Ils disent que les cheveux poussent parfois les cheveux poussent parfois, mais ce spécimen a été très chauve, le désert l'a patché sur la tête, et voici, c'était comme une boule-une boule d'ivoire ; il l'avait caressé, et-il l'avait pris, il l'avait pris, l'aimais, l'embrassait, l'a fait entrer dans ses veines, il a consommé sa chair, et il a scellé son âme par les cérémonies très inconcevables de certaines initiations diaboles.
Donc, encore une fois, si vous regardez l'initiation dévorante, donc tout le contexte africain est décrit comme dévorante ici, c'est-à-dire anti-chrétien, anti-blanc, anti-européen, anti-civilisation, mais et c'est une sorte très, très raciste-une rhétorique qui est ou une rhétorique enflamée qui est utilisée par Marlow, et par extension par Conrad ici. Mais ce qui est intéressant pour nous de comprendre, c'est comment toute l'expérience de l'impérialisme devient une expérience consommatrice, elle consomme Kurtz.
Et il y a une qualité quasi cannibale à propos de son expérience, il sorte de l'eats d'une certaine façon, il emmène son corps, il en convertit un en quelque chose d'autre sa tête devient chauve et il devient ivoire. Et c'est une transition très symbolique, très symbolique. Donc, l'ensemble, le corps de Kurtz, se transformer en ivoire devient un changement très symbolique. Donc, de toute façon, il devient impérialiste, alors il s'appropria complètement l'impérialisme.
Et cela fait partie du problème avec Kurtz, la raison pour laquelle il devient un problème pour les machines impériales, ce n'est pas parce qu'il est un soldat inadéquat, non pas parce qu'il est un impérialiste inadapté, c'est parce qu'il est un impérialiste hyper-adéquat. Il le fait trop, il s'approchez de l'impérialisme. Et là réside sa monstruosité qui devient trop parfaite, il devient trop approprié vous savez qu'il devient trop d'un spécimen impérial. Donc, il devient l'ivoire d'une certaine façon, et c'est un morphing très symbolique, un symbole très symbolique de devenir un processus performatif très symbolique à travers lequel il devient l'ivoire, qui est évidemment un signifiant de l'impérialisme ici. Donc, cette boule d'ivoire Kurtz qui ressemble à une boule d'ivoire est une définition très symbolique et quelque chose que nous devons garder à l'esprit en termes de catégorisation de Kurtz comment elle est catégorisée.
Donc, il était un favori gâté et pamé.
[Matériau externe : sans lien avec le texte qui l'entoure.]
/-- A version as the lanes' searches see it: a literal that no search finds is as one that is not enabled (R280, R460). -/
def State.laneVersion (s : State) (v : Version) : Version :=
  { v with special := v.special.map (fun sp => if s.findsLiteral v sp then sp else { sp with spfl := sp.spfl / 2 * 2 }) }

/-- Whether a bank of a use is being reloaded: searches of the use are held (R299). -/
def State.useReloading (s : State) (use : Nat) : Bool := (s.useList use).any s.ber.reloading.contains

/-! ### Failing banks (R299, R300) -/

/-- Physical banks that no logical bank uses, that have not failed and that no march holds. -/
def State.spares (s : State) : List Nat :=
  (List.range 34).filter (fun b => !s.ber.failed.contains b && !s.ber.map.contains (some b) && s.mem.march.camBank != some b)

/-- The order of the repair map: KIND, UNIT, BANK, INDEX (R401). -/
def repairBefore (a b : Repair) : Bool :=
  let k (r : Repair) : Nat := ((r.kind * 2 ^ 8 + r.unit) * 2 ^ 8 + r.bank) * 2 ^ 16 + r.index
  decide (k a < k b)

/-- An entry joins the repair map at its place, and the change is counted (R486). -/
def State.repairAdd (e : Repair) (s : State) : State :=
  s.onMem (fun m => { m with repair := insertBy repairBefore e m.repair, repairChanges := satInc 15 m.repairChanges })

/-- The repair map's entry of a logical bank: one exists while it does not lie on the physical bank of its own number (R274, R401). -/
def State.mapEntry (n : Nat) (q : Option Nat) (source : Nat) (s : State) : State :=
  let s1 := s.onMem (fun m => { m with repair := m.repair.filter (fun r => r.kind != 3 || r.bank != n) })
  match q with
  | some q =>
    if q == n then s1 else s1.repairAdd { kind := 3, source := source, unit := n, bank := n, index := 0, spare := q }
  | none => s1

/-- Empties a bank of array and shadow. -/
def State.emptyBank (n : Nat) (s : State) : State :=
  s.onBer (fun b => { b with rows := (match b.map.getD n none with | some p => b.rows.filter (fun r => r.bank != p) | none => b.rows),
                             shadow := b.shadow.filter (fun r => r.bank != n) })

/-- Records a bank failure in the fault history: the bank is PERMANENT (R299, R455, R465). -/
def State.bankFailed (b : Nat) (s : State) : State :=
  ((s.raise cUnitFault).onBer (fun g => { g with failed := if g.failed.contains b then g.failed else g.failed ++ [b] })).onMem
    (fun m => { m with
      units := m.units.map (fun u => if u.kind == 4 && u.inst == b then { u with cls := 2, inService := false } else u),
      unwrittenUnits := m.unwrittenUnits ++ [96 + 16 + b] })

/-- The replacement of R300 for a bank that has no spare: an unused bank, then, for a use other than prefix handles, the
prefix-handle bank with the highest logical number. -/
def State.replacement (s : State) (n : Nat) : Option Nat :=
  match (List.range 32).find? (fun m => m != n && s.bankUse m == 0 && (s.physical m).isSome) with
  | some m => some m
  | none =>
    if s.bankUse n == 1 then none
    else ((List.range 32).filter (fun m => s.bankUse m == 1 && (s.physical m).isSome)).getLast?

/-- An entry as its shadow rows hold it. -/
def State.entryAt (s : State) (n i : Nat) : BerylEntry :=
  let w := s.bankWidth n
  let row (u : Nat) : Nat := s.shadowRow n (w * i + u)
  { key := (List.range w).map (fun u => row u % 2 ^ 64), care := (List.range w).map (fun u => bits (row u) 79 72),
    data := (List.range w).map (fun u => bits (row u) 95 80), tag := bits (row 0) 71 64, prio := bits (row 0) 111 96,
    matchEn := (row 0).testBit 113 }

/-- A bank's entries after an update of it. -/
def applyUpdate (es : List BerylEntry) : BerylUpdate → List BerylEntry
  | .insert e => es ++ [e]
  | .remove key tag => es.filter (fun e => e.key != key || e.tag != tag)
  | .change key tag e => es.map (fun x => if x.key == key && x.tag == tag then e else x)

/-- The entries of a bank once every update under way or waiting is carried out. -/
def State.entriesOf (s : State) (n : Nat) : List BerylEntry :=
  let here := ((s.validEntries n).filter (fun e => !s.ber.excluded.contains (n, e.1))).map (fun e => s.entryAt n e.1)
  let begun := (s.ber.moves.filter (fun m => m.bank == n)).map (·.entry) ++ (s.ber.windows.filter (fun w => w.bank == n)).map (·.entry)
  ((s.ber.heldUpdate.filter (fun u => u.bank == n)).map (·.update)).foldl applyUpdate (here ++ begun)

/-- Prefix records whose entry lies in a bank, as their record numbers. -/
def State.handlesIn (s : State) (n : Nat) : List Nat :=
  (s.entriesOf n).map (fun e => e.data.getD 0 0 + e.data.getD 1 0 % 2 * 65536)

/-- A logical bank becomes a dead position: no physical bank, no entries, nothing under way (R300), and no entry of the repair map
(R274). -/
def State.deadBank (n : Nat) (s : State) : State :=
  ((s.emptyBank n).mapEntry n none 4).onBer (fun b => { b with
    map := modifyAt b.map n (fun _ => none), reloading := b.reloading.filter (· != n),
    moves := b.moves.filter (fun m => m.bank != n), excluded := b.excluded.filter (fun x => x.1 != n),
    windows := b.windows.filter (fun w => w.bank != n), heldUpdate := b.heldUpdate.filter (fun u => u.bank != n) })

/-- Streams that name an entry of a use: a stop string by its index, a literal by its version handle, a tenant (R300). -/
def State.namesEntry (s : State) (use : Nat) (e : BerylEntry) (t : Stream) : Bool :=
  if use == 2 then t.id.stops.any (fun x => x.1 == e.data.getD 0 0)
  else if use == 3 then t.id.tenant == e.key.getD 0 0
  else if use == 4 then s.img.versions.any (fun v => v.uid == t.id.vuid && v.litHandle == e.tag)
  else false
Donc, il y a aussi un narratif prodigue sur Kurtz. Donc, c'est un fils, qui va prodigalité ; c'est un fils qui va foin ; c'est un fils qui te fait connaître devient monstrueux. Et une monstruosité, bien sûr fait partie de l'hyperappropriation, le fait qu'il soit hyper approprié aux spécimens coloniaux, les marqueurs coloniaux, les marqueurs impériaux, et là se trouve un problème, là se trouve une monstruosité, là se trouve toute la qualité cannibale de Kurtz. Donc, toute l'idée d'être le fils gâté, le fils choyé, le fils prodigue de l'impérialisme, c'est que vous connaissez le départ d'un droit chrétien narratif.
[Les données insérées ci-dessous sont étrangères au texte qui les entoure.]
-- ==== Sys2Proof/Machine/Budget.lean ====
section
/-! DEFINITION. Tenant budgets (R325 to R329) and the group tenant ledger (R441 to R443). -/
namespace Sys2Proof.Machine
open Sys2Proof

/-! ### Buckets (R326, R327) -/

/-- Greatest level of a record in 1/256 token (R326, R327). -/
def Budget.cap (b : Budget) : Int := (b.burst : Int) * 256

/-- The level after the refill up to a time: RATE × 256 units a second, the remainder carried, capped (R327; nothing is
carried at the cap, log 17). -/
def Budget.refill (now : Nat) (b : Budget) : Budget :=
  let acc := b.rem + b.rate * 256 * (now - b.last)
  let l := b.level + ((acc / 1000000000 : Nat) : Int)
  if b.cap ≤ l then { b with level := b.cap, rem := 0, last := now }
  else { b with level := l, rem := acc % 1000000000, last := now }

/-- The local record of a tenant. -/
def State.budget? (s : State) (tenant : Nat) : Option Budget := s.sto.budgets.find? (fun b => b.tenant == tenant)

/-- A local record as it stands now: refilled outside a group, and on a block that has left its group (log 28); inside one, the master
grants (R329, R442). -/
def State.fresh (s : State) (b : Budget) : Budget := if s.img.frame.inGroup && s.cas.st != .left then b else b.refill s.aon.time

/-- The level of a tenant; none for a tenant without a record, which is not limited (R326). -/
def State.level? (s : State) (tenant : Nat) : Option Int := (s.budget? tenant).map (fun b => (s.fresh b).level)

/-- Whether a tenant's level lets its streams in (R327). -/
def State.levelOk (s : State) (tenant : Nat) : Bool :=
  match s.level? tenant with
  | none => true
  | some l => decide (0 < l)

/-- Whether the scheduler's search of the tenant budget index finds a tenant that has a record (R281): one that it misses is deferred
(R297, R460). -/
def State.budgetSeen (s : State) (tenant : Nat) : Bool := (s.budget? tenant).isNone || s.findsKey 3 [tenant]

/-- Local records with one put, ascending by tenant. -/
def budgetPut (l : List Budget) (b : Budget) : List Budget :=
  insertBy (fun x y => decide (x.tenant < y.tenant)) b (l.filter (fun x => x.tenant != b.tenant))

/-- Puts a local record. -/
def State.putBudget (b : Budget) (s : State) : State := s.onSto (fun g => { g with budgets := budgetPut g.budgets b })

/-- A signed level as the 64-bit RESULT0 of R326. -/
def levelWord (l : Int) : Nat := (l % 2 ^ 64).toNat

/-! ### The group ledger (R441, R442) -/

/-- The deputy that mirrors the ledger: live and not this block. -/
def State.mirror (s : State) : Option Nat :=
  if s.cas.deputy != s.groupNum && s.cas.live.testBit s.cas.deputy then some s.cas.deputy else none

/-- The grant quantum of a tenant (R442). -/
def Budget.quantum (b : Budget) : Nat := max 256 (ceilDiv (b.burst * 256) 32)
Ivoire? Je devrais le penser. Des tas de ça, des tas de ça. L'ancienne cabane de boue lui faisait éclater. Donc, encore une fois une surabondance d'ivoire et une hypervisibilité du signifiant impérial et qui devient un problème pour l'impérialisme. Donc, il n'y a pas qu'il soit très nu, c'est très explicite. Ce n'est rien du tout qui essaie d'efface l'avidité de l'exploitation, de la soif de pouvoir, de l'effondrement des machines impériales ici, il est très au premier plan, c'est très bien dans votre visage et cela devient un problème.
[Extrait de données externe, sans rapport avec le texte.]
-- ==== Sys2Proof/Machine/UcdData.lean ====
section
/-! DEFINITION. Unicode character data (R128), packed: tables of records in ascending order, record 0 in the low bits. A
mapping record has the code point in bits 20:0, its number of code points in bits 25:21 and their place in the pool from bit
26. The data are those of Unicode 15.0, which R128's 15.1 keeps for every property used here (log 7, PRESUMED). -/
namespace Sys2Proof.Machine.Ucd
Donc, encore une fois, juste pour me répéter. Le problème avec Kurtz, la monstruosité de Kurtz réside dans son hyper-appropriation de l'impérialisme, réside dans son hyper-appropriation du signifiant impérial de l'ivoire, et son changement très symbolique dans l'ivoire. Le fait qu'il devienne ivoire est très symbolique de cette hyper-appropriation qu'il laisse de ses qualités humaines qu'il efface, il s'en sort en tant qu'être humain, et il devient l'ivoire devient le matériau le marqueur matériel de l'impérialisme dans ce cas particulier.

Vous penserais qu'il n'y avait pas une seule défense située au-dessus ou au-dessous sur le terrain dans tout le pays. Donc, tout autour de Kurtz a été repris, tout a été approprié ok.
Et maintenant la prochaine session que je voudrais passer un peu de temps avec le temps d'aujourd'hui, c'est quand Kurtz devient ce possesseur, il devient ce petit possesseur autocratique, le propriétaire de tout autour de lui, donc depuis la propriété qu'il a et non seulement sur les choses matérielles, mais aussi sur les êtres humains. Et ce que cela fait à un niveau macro très symbolique est entre autres choses ; le Cœur de Darkness est un exemple des horreurs qui viennent avec l'hyper-reification ou l'hyper-marchandisage, et c'est quelque chose que je vais passer quelque temps avec aujourd'hui.
Qu'est-ce que l'hyper-marchandisation, qu'est-ce que l'hyperréification? Ainsi, la réification ou la réification est un processus par lequel un objet devient un droit de base. En d'autres termes, un objet devient quelque chose qui peut être vendu et acheté, et qui est livré avec une étiquette de prix, et entre vous savez que l'économie a été achetée à bon marché ou que vous achetez et vendez l'économie. Ainsi, cette transition d'un objet à un bien, la transition d'un objet naturel à un objet économique, c'est ce que le processus de réification ou de réification de la marchandise.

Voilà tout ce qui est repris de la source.